* What you should do
All of the records below need to be returned exactly.

══════════

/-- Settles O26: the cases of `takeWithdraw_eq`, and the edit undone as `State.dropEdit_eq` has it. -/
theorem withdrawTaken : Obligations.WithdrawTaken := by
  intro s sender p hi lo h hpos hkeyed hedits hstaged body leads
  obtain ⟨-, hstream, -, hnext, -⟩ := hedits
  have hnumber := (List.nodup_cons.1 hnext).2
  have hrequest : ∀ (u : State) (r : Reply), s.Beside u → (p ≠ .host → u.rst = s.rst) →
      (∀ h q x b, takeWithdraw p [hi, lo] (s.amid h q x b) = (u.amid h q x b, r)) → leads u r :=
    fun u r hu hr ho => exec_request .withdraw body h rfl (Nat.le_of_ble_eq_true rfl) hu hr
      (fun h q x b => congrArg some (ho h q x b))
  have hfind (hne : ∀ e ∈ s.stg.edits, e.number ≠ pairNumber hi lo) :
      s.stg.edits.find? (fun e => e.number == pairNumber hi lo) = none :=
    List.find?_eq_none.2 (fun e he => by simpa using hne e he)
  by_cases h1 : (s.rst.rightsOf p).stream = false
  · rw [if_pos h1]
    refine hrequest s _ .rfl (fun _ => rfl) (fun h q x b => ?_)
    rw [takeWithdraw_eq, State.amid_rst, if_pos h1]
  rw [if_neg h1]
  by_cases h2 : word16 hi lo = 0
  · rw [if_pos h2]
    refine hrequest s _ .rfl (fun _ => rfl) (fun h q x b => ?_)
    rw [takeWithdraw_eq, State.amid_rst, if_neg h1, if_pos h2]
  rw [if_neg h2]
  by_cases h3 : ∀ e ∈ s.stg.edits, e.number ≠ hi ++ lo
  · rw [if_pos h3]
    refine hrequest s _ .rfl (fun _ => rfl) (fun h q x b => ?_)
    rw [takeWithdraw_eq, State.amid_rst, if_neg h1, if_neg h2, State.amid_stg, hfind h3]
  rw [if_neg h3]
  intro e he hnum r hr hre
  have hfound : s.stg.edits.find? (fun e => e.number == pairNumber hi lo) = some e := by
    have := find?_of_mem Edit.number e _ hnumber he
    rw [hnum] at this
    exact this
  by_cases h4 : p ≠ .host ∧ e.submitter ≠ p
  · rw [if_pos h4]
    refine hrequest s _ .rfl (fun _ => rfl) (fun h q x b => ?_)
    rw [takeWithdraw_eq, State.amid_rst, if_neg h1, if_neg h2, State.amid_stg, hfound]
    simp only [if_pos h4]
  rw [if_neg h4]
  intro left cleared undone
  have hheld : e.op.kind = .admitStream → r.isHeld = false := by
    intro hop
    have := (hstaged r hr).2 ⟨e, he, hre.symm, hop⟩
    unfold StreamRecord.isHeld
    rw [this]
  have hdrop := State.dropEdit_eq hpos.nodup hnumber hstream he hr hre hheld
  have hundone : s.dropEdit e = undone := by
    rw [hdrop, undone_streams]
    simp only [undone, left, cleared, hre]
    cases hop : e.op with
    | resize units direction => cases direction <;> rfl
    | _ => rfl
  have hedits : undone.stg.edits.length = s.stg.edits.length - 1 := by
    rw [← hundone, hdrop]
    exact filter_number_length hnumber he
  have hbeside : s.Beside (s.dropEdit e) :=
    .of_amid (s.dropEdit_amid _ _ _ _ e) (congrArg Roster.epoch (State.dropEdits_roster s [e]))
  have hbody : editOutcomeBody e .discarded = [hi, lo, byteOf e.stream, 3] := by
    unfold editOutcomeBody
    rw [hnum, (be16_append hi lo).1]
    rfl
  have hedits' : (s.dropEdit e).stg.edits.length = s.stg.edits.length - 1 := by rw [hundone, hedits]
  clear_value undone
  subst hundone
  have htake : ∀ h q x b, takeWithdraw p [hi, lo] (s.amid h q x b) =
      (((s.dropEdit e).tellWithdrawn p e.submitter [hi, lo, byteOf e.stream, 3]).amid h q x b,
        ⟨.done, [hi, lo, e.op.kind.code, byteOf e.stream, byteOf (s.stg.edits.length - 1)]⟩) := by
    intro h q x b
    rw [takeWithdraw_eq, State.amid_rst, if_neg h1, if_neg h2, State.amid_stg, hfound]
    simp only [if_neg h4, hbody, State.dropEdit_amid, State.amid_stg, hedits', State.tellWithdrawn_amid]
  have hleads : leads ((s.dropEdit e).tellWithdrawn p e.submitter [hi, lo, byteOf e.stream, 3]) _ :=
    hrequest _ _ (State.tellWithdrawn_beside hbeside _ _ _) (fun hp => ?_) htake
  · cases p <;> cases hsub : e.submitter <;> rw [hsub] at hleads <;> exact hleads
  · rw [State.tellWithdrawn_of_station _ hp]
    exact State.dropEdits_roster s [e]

══════════

* Answer space
/-- Settles O26: the cases of `takeWithdraw_eq`, and the edit undone as `State.dropEdit_eq` has it. -/
theorem withdrawTaken : Obligations.WithdrawTaken := by
  intro s sender p hi lo h hpos hkeyed hedits hstaged body leads
  obtain ⟨-, hstream, -, hnext, -⟩ := hedits
  have hnumber := (List.nodup_cons.1 hnext).2
  have hrequest : ∀ (u : State) (r : Reply), s.Beside u → (p ≠ .host → u.rst = s.rst) →
      (∀ h q x b, takeWithdraw p [hi, lo] (s.amid h q x b) = (u.amid h q x b, r)) → leads u r :=
    fun u r hu hr ho => exec_request .withdraw body h rfl (Nat.le_of_ble_eq_true rfl) hu hr
      (fun h q x b => congrArg some (ho h q x b))
  have hfind (hne : ∀ e ∈ s.stg.edits, e.number ≠ pairNumber hi lo) :
      s.stg.edits.find? (fun e => e.number == pairNumber hi lo) = none :=
    List.find?_eq_none.2 (fun e he => by simpa using hne e he)
  by_cases h1 : (s.rst.rightsOf p).stream = false
  · rw [if_pos h1]
    refine hrequest s _ .rfl (fun _ => rfl) (fun h q x b => ?_)
    rw [takeWithdraw_eq, State.amid_rst, if_pos h1]
  rw [if_neg h1]
  by_cases h2 : word16 hi lo = 0
  · rw [if_pos h2]
    refine hrequest s _ .rfl (fun _ => rfl) (fun h q x b => ?_)
    rw [takeWithdraw_eq, State.amid_rst, if_neg h1, if_pos h2]
  rw [if_neg h2]
  by_cases h3 : ∀ e ∈ s.stg.edits, e.number ≠ hi ++ lo
  · rw [if_pos h3]
    refine hrequest s _ .rfl (fun _ => rfl) (fun h q x b => ?_)
    rw [takeWithdraw_eq, State.amid_rst, if_neg h1, if_neg h2, State.amid_stg, hfind h3]
  rw [if_neg h3]
  intro e he hnum r hr hre
  have hfound : s.stg.edits.find? (fun e => e.number == pairNumber hi lo) = some e := by
    have := find?_of_mem Edit.number e _ hnumber he
    rw [hnum] at this
    exact this
  by_cases h4 : p ≠ .host ∧ e.submitter ≠ p
  · rw [if_pos h4]
    refine hrequest s _ .rfl (fun _ => rfl) (fun h q x b => ?_)
    rw [takeWithdraw_eq, State.amid_rst, if_neg h1, if_neg h2, State.amid_stg, hfound]
    simp only [if_pos h4]
  rw [if_neg h4]
  intro left cleared undone
  have hheld : e.op.kind = .admitStream → r.isHeld = false := by
    intro hop
    have := (hstaged r hr).2 ⟨e, he, hre.symm, hop⟩
    unfold StreamRecord.isHeld
    rw [this]
  have hdrop := State.dropEdit_eq hpos.nodup hnumber hstream he hr hre hheld
  have hundone : s.dropEdit e = undone := by
    rw [hdrop, undone_streams]
    simp only [undone, left, cleared, hre]
    cases hop : e.op with
    | resize units direction => cases direction <;> rfl
    | _ => rfl
  have hedits : undone.stg.edits.length = s.stg.edits.length - 1 := by
    rw [← hundone, hdrop]
    exact filter_number_length hnumber he
  have hbeside : s.Beside (s.dropEdit e) :=
    .of_amid (s.dropEdit_amid _ _ _ _ e) (congrArg Roster.epoch (State.dropEdits_roster s [e]))
  have hbody : editOutcomeBody e .discarded = [hi, lo, byteOf e.stream, 3] := by
    unfold editOutcomeBody
    rw [hnum, (be16_append hi lo).1]
    rfl
  have hedits' : (s.dropEdit e).stg.edits.length = s.stg.edits.length - 1 := by rw [hundone, hedits]
  clear_value undone
  subst hundone
  have htake : ∀ h q x b, takeWithdraw p [hi, lo] (s.amid h q x b) =
      (((s.dropEdit e).tellWithdrawn p e.submitter [hi, lo, byteOf e.stream, 3]).amid h q x b,
        ⟨.done, [hi, lo, e.op.kind.code, byteOf e.stream, byteOf (s.stg.edits.length - 1)]⟩) := by
    intro h q x b
    rw [takeWithdraw_eq, State.amid_rst, if_neg h1, if_neg h2, State.amid_stg, hfound]
    simp only [if_neg h4, hbody, State.dropEdit_amid, State.amid_stg, hedits', State.tellWithdrawn_amid]
  have hleads : leads ((s.dropEdit e).tellWithdrawn p e.submitter [hi, lo, byteOf e.stream, 3]) _ :=
    hrequest _ _ (State.tellWithdrawn_beside hbeside _ _ _) (fun hp => ?_) htake
  · cases p <;> cases hsub : e.submitter <;> rw [hsub] at hleads <;> exact hleads
  · rw [State.tellWithdrawn_of_station _ hp]
    exact State.dropEdits_roster s [e]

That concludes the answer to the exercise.